EQUATOR-TV, TARAKAN – Bendera merah putih berukuran raksasa, kembali dibentangkan di sepanjang kawasan Simpang Empat Grand Tarakan Mall (GTM), Tarakan pada Minggu siang (17/8/2025).
Atraksi menarik yang diprakarsai oleh Organisasi Orang Indonesia (OI) Tarakan ini, digelar dalam rangka memperingati Hari Ulang Tahun (HUT) ke-80 Republik Indonesia.
Bendera berukuran panjang 17 meter dan lebar 8 meter itu, menjadi daya tarik masyarakat yang hadir untuk menyaksikan secara langsung momen kebangsaan tersebut.
Ketua Badan Pengurus Kota (BPK) OI Tarakan, Che Ageng, mengatakan bahwa aksi ini sudah menjadi agenda rutin setiap peringatan hari kemerdekaan.
“Seperti pada tahun-tahun sebelumnya, memang teman-teman OI membentangkan bendera dengan panjang 17 meter dan lebar 8 meter. Ini bagian dari momentum kita memperingati hari kemerdekaan,” ungkap Che Ageng.
Ia menambahkan, antusias masyarakat Tarakan setiap tahun sangat tinggi sehingga pihaknya berinisiatif menggagas kegiatan ini di simpang GTM-THM. “Makanya setiap tahun kami coba menggagas di Simpang 4 GTM-THM ini, biar kita bisa bersama-sama menyanyikan lagu Indonesia Raya dengan masyarakat,” katanya.

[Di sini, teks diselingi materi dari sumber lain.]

/-- Settles O1: the packed fields come back by `decode_encodeFields`, the opcode selects the row,
and each operand of the row comes back from its bits; well-formedness serves the data-width
operands. -/
theorem decodeEncodeRoundTrip : Obligations.DecodeEncodeRoundTrip := by
  unfold Obligations.DecodeEncodeRoundTrip
  intro i hwf
  cases i with
  | hlt | ret | jz _ | jnz _ | jn _ | jnn _ | jc _ | jnc _ | jbe _ | ja _ | jmp _ | call _ =>
    rw [encode, decode_encodeFields]
    rfl
  | add _ _ | sub _ _ | cmp _ _ | pop _ | ldm _ _ | str _ _ =>
    rw [encode, decode_encodeFields]
    simp [decodeInstr]
  | ldr _ o | sti _ o | push o | inPort _ o | outPort o _ =>
    have hfits : o.fitsData = true := hwf
    rw [encode, decode_encodeFields]
    simp [decodeInstr, regOrImm_data_of_bits hfits]

end Sys2Proof
end

section
/-! PROOFS. The decoder and its table (spec/30_encoding.md R76, R77, R80): the row of an opcode, the
opcodes with no row, and what a decoded instruction is like. -/

namespace Sys2Proof

/-- An immediate of a data-width field is a widened byte. -/
theorem regOrImm_data_fitsData (sel : BitVec 2) (f : Fields) :
    (regOrImm sel .data f).fitsData = true := by
  unfold regOrImm
  split
  · rfl
  · have hk := f.k.isLt
    rw [Operand.fitsData_imm, immediateOf, BitVec.toNat_setWidth]
    omega

/-- Each arm is well formed as it stands, or by its data-width operand; the last gives no
instruction. -/
theorem decodeInstr_wellFormed {f : Fields} {i : Instr} (h : decodeInstr f = .instr i) :
    i.wellFormed = true := by
  unfold decodeInstr at h
  split at h
  case h_24 => cases h
  all_goals
    cases h
    simp only [Instr.wellFormed, regOrImm_data_fitsData]

/-- Settles O2: the rows with a data-width field take their operand from `regOrImm`, whose
immediates fit; every other row is well formed as it stands. -/
theorem decodedInstructionsWellFormed : Obligations.DecodedInstructionsWellFormed := by
  unfold Obligations.DecodedInstructionsWellFormed
  intro b0 b1 b2 i h
  exact decodeInstr_wellFormed h

/-- The fields decode to the instruction that a row of the table describes. -/
def FollowsDescriptor (f : Fields) (desc : Descriptor) : Prop :=
  ∃ i : Instr, decodeInstr f = .instr i ∧ i.mnemonic = desc.mnemonic ∧
    i.operands = (resolve desc.destMode f.d desc.width f, resolve desc.srcMode f.s desc.width f)

/-- The decoder's arm of each row's opcode is that row. -/
theorem followsDescriptor_of_mem {f : Fields} {desc : Descriptor} (hrow : desc ∈ descriptors)
    (hop : desc.op = f.op) : FollowsDescriptor f desc := by
  obtain ⟨op, m, d, s, k, a12⟩ := f
  obtain rfl : desc.op = op := hop
  fin_cases hrow <;> exact ⟨_, rfl, rfl, rfl⟩

/-- The table has a row for exactly the opcodes below 0x17. -/
theorem descriptorOf_eq_none_iff (op : Opcode) : descriptorOf op = none ↔ 0x17 ≤ op.toNat := by
  revert op
  decide

/-- The row of an opcode is a row of the table with that opcode. -/
theorem mem_descriptors_of_descriptorOf {op : Opcode} {desc : Descriptor}
    (h : descriptorOf op = some desc) : desc ∈ descriptors ∧ desc.op = op :=
  ⟨List.mem_of_find?_eq_some h, by simpa using List.find?_some h⟩

/-- The decoder rejects an opcode with no row, by its number. -/
theorem decodeInstr_of_op_undefined {f : Fields} (hop : 0x17 ≤ f.op.toNat) :
    decodeInstr f = .illegalOpcode f.op := by
  unfold decodeInstr
  split
  case h_24 => rfl
  all_goals omega

/-- The decoder rejects exactly the opcodes from 0x17 on: any other one has a row and follows it. -/
theorem decodeInstr_eq_illegalOpcode_iff (f : Fields) :
    decodeInstr f = .illegalOpcode f.op ↔ 0x17 ≤ f.op.toNat := by
  refine ⟨fun hill => ?_, decodeInstr_of_op_undefined⟩
  rw [← descriptorOf_eq_none_iff, Option.eq_none_iff_forall_ne_some]
  intro desc hdesc
  obtain ⟨hrow, hop⟩ := mem_descriptors_of_descriptorOf hdesc
  obtain ⟨i, hi, -, -⟩ := followsDescriptor_of_mem hrow hop
  rw [hi] at hill
  cases hill

/-- Settles O6: with a row, the decoder follows it; with none, it rejects the opcode. -/
theorem decodeFollowsDescriptors : Obligations.DecodeFollowsDescriptors := by
  unfold Obligations.DecodeFollowsDescriptors
  intro b0 b1 b2
  split
  case h_1 hnone => exact decodeInstr_of_op_undefined ((descriptorOf_eq_none_iff _).mp hnone)
  case h_2 desc hsome =>
    obtain ⟨hrow, hop⟩ := mem_descriptors_of_descriptorOf hsome
    exact followsDescriptor_of_mem hrow hop

/-- Settles O7: the table and the decoder give the same range of opcodes, and `runWord` sends a
rejected word to the Error handler. -/
theorem undefinedOpcodesAreIllegal : Obligations.UndefinedOpcodesAreIllegal := by
  unfold Obligations.UndefinedOpcodesAreIllegal
  intro b0 b1 b2
  rw [← decodeFields_op_toNat b0 b1 b2]
  refine ⟨descriptorOf_eq_none_iff _, decodeInstr_eq_illegalOpcode_iff _, fun hop s => ?_⟩
  have hill : decode b0 b1 b2 = .illegalOpcode (decodeFields b0 b1 b2).op :=
    decodeInstr_of_op_undefined hop
  refine ⟨s.halt .illegalOpcode (decodeFields b0 b1 b2).op s.ia, ?_, rfl, rfl⟩
  rw [Machine.runWord, hill]
  rfl

/-- Settles O8: six closed words, each decoded by evaluation. -/
theorem knownWordsDecode : Obligations.KnownWordsDecode := by
  unfold Obligations.KnownWordsDecode
  decide

end Sys2Proof
end

section
/-! PROOFS. The bits a word uses (spec/30_encoding.md R82): words that agree under a mask agree in
every field the mask covers, and a row of the table reads no other field than its modes name. -/

namespace Sys2Proof.Machine

/-! ### The fields of a 24-bit word -/

/-- The fields of a word numbered as R71 numbers it; `runWord24_eq_of_decodeInstr_eq` ties them to
the model. -/
def wordFields (w : BitVec 24) : Fields :=
  decodeFields (w.extractLsb' 16 8) (w.extractLsb' 8 8) (w.extractLsb' 0 8)

/-- A field of a byte is a field of the word, counted from where the byte begins. -/
theorem extractLsb'_extractLsb'_add {n : Nat} (w : BitVec n) {pos size start len : Nat}
    (h : start + len ≤ size) :
    (w.extractLsb' pos size).extractLsb' start len = w.extractLsb' (pos + start) len := by
  ext k hk
  have hin : start + k < size := by omega
  simp [hin, Nat.add_assoc]

theorem wordFields_op (w : BitVec 24) : (wordFields w).op = w.extractLsb' 16 7 :=
  extractLsb'_extractLsb'_add w (by decide)

theorem wordFields_m (w : BitVec 24) : (wordFields w).m = w.getLsbD 23 := by
  simp [wordFields, decodeFields]

theorem wordFields_d (w : BitVec 24) : (wordFields w).d = w.extractLsb' 14 2 :=
  extractLsb'_extractLsb'_add w (by decide)

theorem wordFields_s (w : BitVec 24) : (wordFields w).s = w.extractLsb' 12 2 :=
  extractLsb'_extractLsb'_add w (by decide)

theorem wordFields_k (w : BitVec 24) : (wordFields w).k = w.extractLsb' 0 8 := rfl

theorem wordFields_a12 (w : BitVec 24) : (wordFields w).a12 = w.extractLsb' 0 12 := by
  apply BitVec.eq_of_toNat_eq
  rw [wordFields, decodeFields_a12_toNat]
  simp only [toNat_extractLsb'_eq_div_mod]
  omega

/-! ### Agreement under a mask -/

/-- Words that agree under a mask agree under any mask within it. -/
theorem and_eq_and_of_subset {n : Nat} {w w' mask bits : BitVec n}
    (h : w &&& mask = w' &&& mask) (hsub : mask &&& bits = bits) : w &&& bits = w' &&& bits := by
  rw [← hsub, ← BitVec.and_assoc, h, BitVec.and_assoc]

/-- Words that agree under a mask agree in every field that the mask has all bits of. -/
theorem extractLsb'_eq_of_and_eq {n : Nat} {w w' mask : BitVec n} {start len : Nat}
    (h : w &&& mask = w' &&& mask) (hall : mask.extractLsb' start len = BitVec.allOnes len) :
    w.extractLsb' start len = w'.extractLsb' start len := by
  have hfield := congrArg (BitVec.extractLsb' start len) h
  simpa only [BitVec.extractLsb'_and, hall, BitVec.and_allOnes] using hfield

theorem getLsbD_eq_of_and_eq {n : Nat} {w w' mask : BitVec n} {i : Nat}
    (h : w &&& mask = w' &&& mask) (hset : mask.getLsbD i = true) : w.getLsbD i = w'.getLsbD i := by
  have hbit := congrArg (BitVec.getLsbD · i) h
  simpa only [BitVec.getLsbD_and, hset, Bool.and_true] using hbit

/-- Agreement under a union is agreement under both masks. -/
theorem and_or_eq_and_or_iff {n : Nat} {w w' a b : BitVec n} :
    w &&& (a ||| b) = w' &&& (a ||| b) ↔ w &&& a = w' &&& a ∧ w &&& b = w' &&& b := by
  constructor
  case mp =>
    intro h
    exact ⟨and_eq_and_of_subset h (by ext; simp +contextual),
      and_eq_and_of_subset h (by ext; simp +contextual)⟩
  case mpr =>
    rintro ⟨ha, hb⟩
    rw [BitVec.and_or_distrib_left, BitVec.and_or_distrib_left, ha, hb]

/-! ### The bits a row of the table reads -/

/-- The bits of the immediate of a width: K, or A12. -/
def immediateMask : Width → BitVec 24
  | .data => 0x0000FF#24
  | .address => 0x000FFF#24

Dalam kegiatan tersebut, OI Tarakan juga melibatkan berbagai pihak, mulai dari komunitas Anmi Kaltara, Paskibra Kota Tarakan, Satlantas, Satpol PP, hingga PMK Tarakan. Dukungan juga datang dari Manajer GTM, Agus Tony. Total, sekitar 30 orang ikut terlibat langsung dalam prosesi pembentangan.
Lebih lanjut, Che Ageng menyinggung soal penggunaan atribut berwarna hitam oleh para anggota OI saat kegiatan. Menurutnya, hal itu merupakan bentuk keprihatinan atas sejumlah peristiwa yang terjadi di tanah air.
“Kenapa hari ini teman-teman OI memakai pita hitam? Kami ikut prihatin sekaligus berduka dengan apa yang terjadi belakangan ini di Indonesia, seperti di Pati, di Bone, dan banyak suara-suara sumbang di perbatasan yang belum tersentuh,” jelasnya.
Namun, kondisi tersebut tidak boleh melemahkan semangat kebangsaan kita. “Dengan momen kemerdekaan ini, kami punya harapan besar. Jangan sampai kita patah semangat untuk tidak mengibarkan, tidak menghormati, bahkan tidak menyanyikan lagu Indonesia Raya. Semua itu tidak ada hubungannya. Justru dengan semangat hari ini, kalau ada yang perlu dibenahi mari kita benahi, kalau ada yang mau disuarakan mari kita suarakan bersama, tentunya dengan cara-cara yang elegan,” tegasnya.
Kegiatan pembentangan bendera merah putih raksasa ini pun menjadi simbol persatuan dan semangat nasionalisme masyarakat Tarakan dalam merayakan detik-detik proklamasi kemerdekaan ke-80 Republik Indonesia (RS).